Sorry for my poor English! When I run the code first time, it worked well. But when I rerun the code, it run error as above. I think it error because all nodes has its embedding already, so when run the code in the lib below: file: langchain_community\vectorstores\neo4j_vector.py from line 1421

        while True:
            fetch_query = (
                f"MATCH (n:`{node_label}`) "
                f"WHERE n.{embedding_node_property} IS null "
                "AND any(k in $props WHERE n[k] IS NOT null) "
                f"RETURN elementId(n) AS id, reduce(str='',"
                "k IN $props | str + '\\n' + k + ':' + coalesce(n[k], '')) AS text "
                "LIMIT 1000"
            )
            data = store.query(fetch_query, params={"props": text_node_properties})
            text_embeddings = embedding.embed_documents([el["text"] for el in data])

This code will fetch some nodes which don't have embedding_node_property.
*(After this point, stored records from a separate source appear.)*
-- ==== Sys2Proof/Machine/Tls.lean ====
section
/-!
DEFINITION. The handshake of TLS 1.3 as the management port takes it (R369; RFC 8446): TLS_AES_256_GCM_SHA384, secp384r1, a client that is
asked for its certificate, and no resumption. The messages stand as handshake messages, before the record layer.
Rows of notes/assumptions: PRESUMED 207.
-/
namespace Sys2Proof

/-! Messages -/

/-- Bytes behind their length in `n` bytes, and a handshake message. -/
def tlsVec (n : Nat) (b : List Nat) : List Nat := bigBytes b.length n ++ b
def tlsMsg (type : Nat) (b : List Nat) : List Nat := type :: tlsVec 3 b

/-- Reads bytes behind a length of `n` bytes, and what follows them. -/
def takeVec (n : Nat) (b : List Nat) : Option (List Nat × List Nat) :=
  let len := bigVal (b.take n)
  if b.length < n + len then none else some ((b.drop n).take len, b.drop (n + len))

/-- The numbers of two bytes of a list. -/
def codes (b : List Nat) : List Nat := (List.range (b.length / 2)).map fun i => bigVal ((b.drop (2 * i)).take 2)

/-- Extensions by type; or the shares of a client, by group. -/
def tlsPairs : Nat → List Nat → Option (List (Nat × List Nat))
  | 0, b => if b.isEmpty then some [] else none
  | k + 1, b =>
    if b.isEmpty then some []
    else match takeVec 2 (b.drop 2) with
      | none => none
      | some (d, r) => (tlsPairs k r).map ((bigVal (b.take 2), d) :: ·)

/-- What a ClientHello says: its session, its cipher suites, its compression methods and its extensions. -/
structure Hello where
  session : List Nat
  suites : List Nat
  compression : List Nat
  exts : List (Nat × List Nat)
deriving DecidableEq, Repr

/-- A ClientHello; none for bytes that are none. -/
def helloOf (m : List Nat) : Option Hello :=
  if m.headD 0 ≠ 1 || m.length < 38 then none
  else match takeVec 3 (m.drop 1) with
    | some (b, []) => (takeVec 1 (b.drop 34)).bind fun sid => (takeVec 2 sid.2).bind fun suites => (takeVec 1 suites.2).bind fun comp =>
        (takeVec 2 comp.2).bind fun exts =>
          if exts.2.isEmpty then (tlsPairs exts.1.length exts.1).map fun es => ⟨sid.1, codes suites.1, comp.1, es⟩ else none
    | _ => none

/-- The content of an extension; of one that is a list, what stands behind its length. -/
def Hello.ext (h : Hello) (t : Nat) : Option (List Nat) := (h.exts.find? fun e => e.1 == t).map (·.2)
def Hello.extList (h : Hello) (t n : Nat) : List Nat := (((h.ext t).bind (takeVec n)).map (·.1)).getD []

/-- Whether a ClientHello offers what the port takes (R369): TLS 1.3, TLS_AES_256_GCM_SHA384, secp384r1, and the port's own signature
scheme, rsa_pss_rsae_sha384. -/
def Hello.fits (h : Hello) : Bool :=
  (codes (h.extList 43 1)).contains 0x0304 && h.suites.contains 0x1302 && h.compression == [0] && (codes (h.extList 10 2)).contains 0x0018 &&
    (codes (h.extList 13 2)).contains 0x0805

/-- The client's share on secp384r1, where it sends one. -/
def Hello.share (h : Hello) : Option (List Nat) :=
  ((tlsPairs (h.extList 51 2).length (h.extList 51 2)).getD []).findSome? fun e => if e.1 = 0x0018 then some e.2 else none

/-- A ServerHello with a random value, echoing the session, and its key_share extension's content. -/
def serverHello (session random share : List Nat) : List Nat :=
  tlsMsg 2 ([3, 3] ++ random ++ tlsVec 1 session ++ [0x13, 2, 0] ++ tlsVec 2 ([0, 43] ++ tlsVec 2 [3, 4] ++ [0, 51] ++ tlsVec 2 share))

/-- The HelloRetryRequest for secp384r1 that answers a ClientHello without a share of it. -/
def helloRetry (session : List Nat) : List Nat := serverHello session (sha256 (asciiBytes "HelloRetryRequest")) [0, 0x18]

/-- EncryptedExtensions with none, a CertificateRequest with the two schemes of R369, a Certificate, a CertificateVerify, a Finished. -/
def encryptedExtensions : List Nat := tlsMsg 8 [0, 0]
def certificateRequest : List Nat := tlsMsg 13 (0 :: tlsVec 2 ([0, 13] ++ tlsVec 2 (tlsVec 2 [8, 5, 5, 3])))
def certificateMsg (chain : List (List Nat)) : List Nat := tlsMsg 11 (0 :: tlsVec 3 (chain.flatMap fun c => tlsVec 3 c ++ [0, 0]))
def certificateVerify (scheme : Nat) (sig : List Nat) : List Nat := tlsMsg 15 (bigBytes scheme 2 ++ tlsVec 2 sig)
def finishedMsg (data : List Nat) : List Nat := tlsMsg 20 data

/-- What a CertificateVerify signs, of a transcript. -/
def tlsSigned (who : String) (transcript : List Nat) : List Nat :=
  List.replicate 64 0x20 ++ asciiBytes ("TLS 1.3, " ++ who ++ " CertificateVerify") ++ 0 :: sha384 transcript

/-! Secrets -/

/-- HKDF-Expand-Label, up to 48 B. -/
def expandLabel (secret : List Nat) (label : String) (context : List Nat) (n : Nat) : List Nat :=
  (hmac384 secret (bigBytes n 2 ++ tlsVec 1 (asciiBytes ("tls13 " ++ label)) ++ tlsVec 1 context ++ [1])).take n

/-- Derive-Secret of a transcript. -/
def deriveSecret (secret : List Nat) (label : String) (transcript : List Nat) : List Nat := expandLabel secret label (sha384 transcript) 48

/-- The handshake secret of a shared secret, without a pre-shared key. -/
def handshakeSecret (shared : List Nat) : List Nat :=
  let zero := List.replicate 48 0
  hmac384 (deriveSecret (hmac384 zero zero) "derived" []) shared

/-- The content of a Finished message, of a traffic secret and a transcript. -/
def verifyData (secret transcript : List Nat) : List Nat := hmac384 (expandLabel secret "finished" [] 48) (sha384 transcript)

/-! The port's flight -/

/-- The handshake as the port has it after its own messages: what it has sent, the transcript, and the client's traffic secret. -/
structure TlsFlight where
  sent : List Nat
  transcript : List Nat
  secret : List Nat
deriving DecidableEq, Repr

/-- The transcript before the ServerHello and the ClientHello that it answers; the first hello of two is answered by a
HelloRetryRequest. None where the port ends the handshake there. -/
def tlsOpening (hellos : List (List Nat)) : Option (List Nat × List Nat × Hello) :=
  match hellos with
  | [m] => (helloOf m).bind fun h => if h.fits && h.share.isSome then some ([], m, h) else none
  | [a, m] => (helloOf a).bind fun f => (helloOf m).bind fun h =>
      if f.fits && f.share.isNone && h.fits && h.share.isSome then
        some (helloRetry f.session, tlsMsg 254 (sha384 a) ++ helloRetry f.session ++ m, h) else none
  | _ => none

/-- The port's flight for a client's hellos: its share of secret `eph`, its random value, its chain, and its signature under its device key
with a salt. None for hellos that it refuses. -/
def tlsFlight (hellos : List (List Nat)) (eph : Nat) (random salt : List Nat) (chain : List (List Nat)) (n d : Nat) : Option TlsFlight :=
  (tlsOpening hellos).bind fun o => (ecSecret eph (o.2.2.share.getD [])).map fun shared =>
    let opening := o.2.1 ++ serverHello o.2.2.session random ([0, 0x18] ++ tlsVec 2 (ecShare eph))
    let secret := handshakeSecret shared
    let upTo := opening ++ encryptedExtensions ++ certificateRequest ++ certificateMsg chain
    let signed := upTo ++ certificateVerify 0x0805 (rsaSign n d (tlsSigned "server" upTo) salt)
    let all := signed ++ finishedMsg (verifyData (deriveSecret secret "s hs traffic" opening) signed)
    ⟨o.1 ++ all.drop o.2.1.length, all, deriveSecret secret "c hs traffic" opening⟩

/-- Whether a client's signature under its certificate's key and its Finished message verify, after the port's flight: under
rsa_pss_rsae_sha384 or ecdsa_secp384r1_sha384. -/
def tlsClientGood (f : TlsFlight) (chain : List (List Nat)) (key : PubKey) (scheme : Nat) (sig finished : List Nat) : Bool :=
  let upTo := f.transcript ++ certificateMsg chain
  let m := tlsSigned "client" upTo
  (match key with
    | .rsa k => scheme == 0x0805 && rsaVerify k m sig
    | .ec x y => scheme == 0x0503 && ecdsaVerify x y m sig
    | _ => false) && finished == verifyData f.secret (upTo ++ certificateVerify scheme sig)

end Sys2Proof
end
Since all nodes in my neo4j already have embedding, so the data is a empty list. Then in the code following, 0 is out of an empty list's index. file: sentence_transformers\SentenceTransformer.py from line 563

        elif convert_to_numpy:
            if not isinstance(all_embeddings, np.ndarray):
                if all_embeddings[0].dtype == torch.bfloat16:
                    all_embeddings = np.asarray([emb.float().numpy() for emb in all_embeddings])
                else:
                    all_embeddings = np.asarray([emb.numpy() for emb in all_embeddings])

That's where the error happened. I have got the answer from the bot, but I still think it is bug which needs to be fixed! Thanks!

System Info

langchain==0.2.6 langchain-community==0.2.6 langchain-core==0.2.10 langchain-huggingface==0.0.3 langchain-openai==0.1.10 langchain-text-splitters==0.2.2 windows 11 python3.12

I add a determine statement in the file "C:\Users\MyUserName\AppData\Local\Programs\Python\Python312\Lib\site-packages\langchain_community\vectorstores\neo4j_vector.py" from about line 1431:

data = store.query(fetch_query, params={"props": text_node_properties})

if len(data) == 0:
      break
text_embeddings = embedding.embed_documents([el["text"] for el in data])

I just add if len(data) == 0, but I don't know whether there will be some side effects.

Hope this helps you!

It works for me. No side effects so far.

Astroa7m commented 4 weeks ago

@SeeleZaych Solution worked for me, hopefully we get a fix of this soon.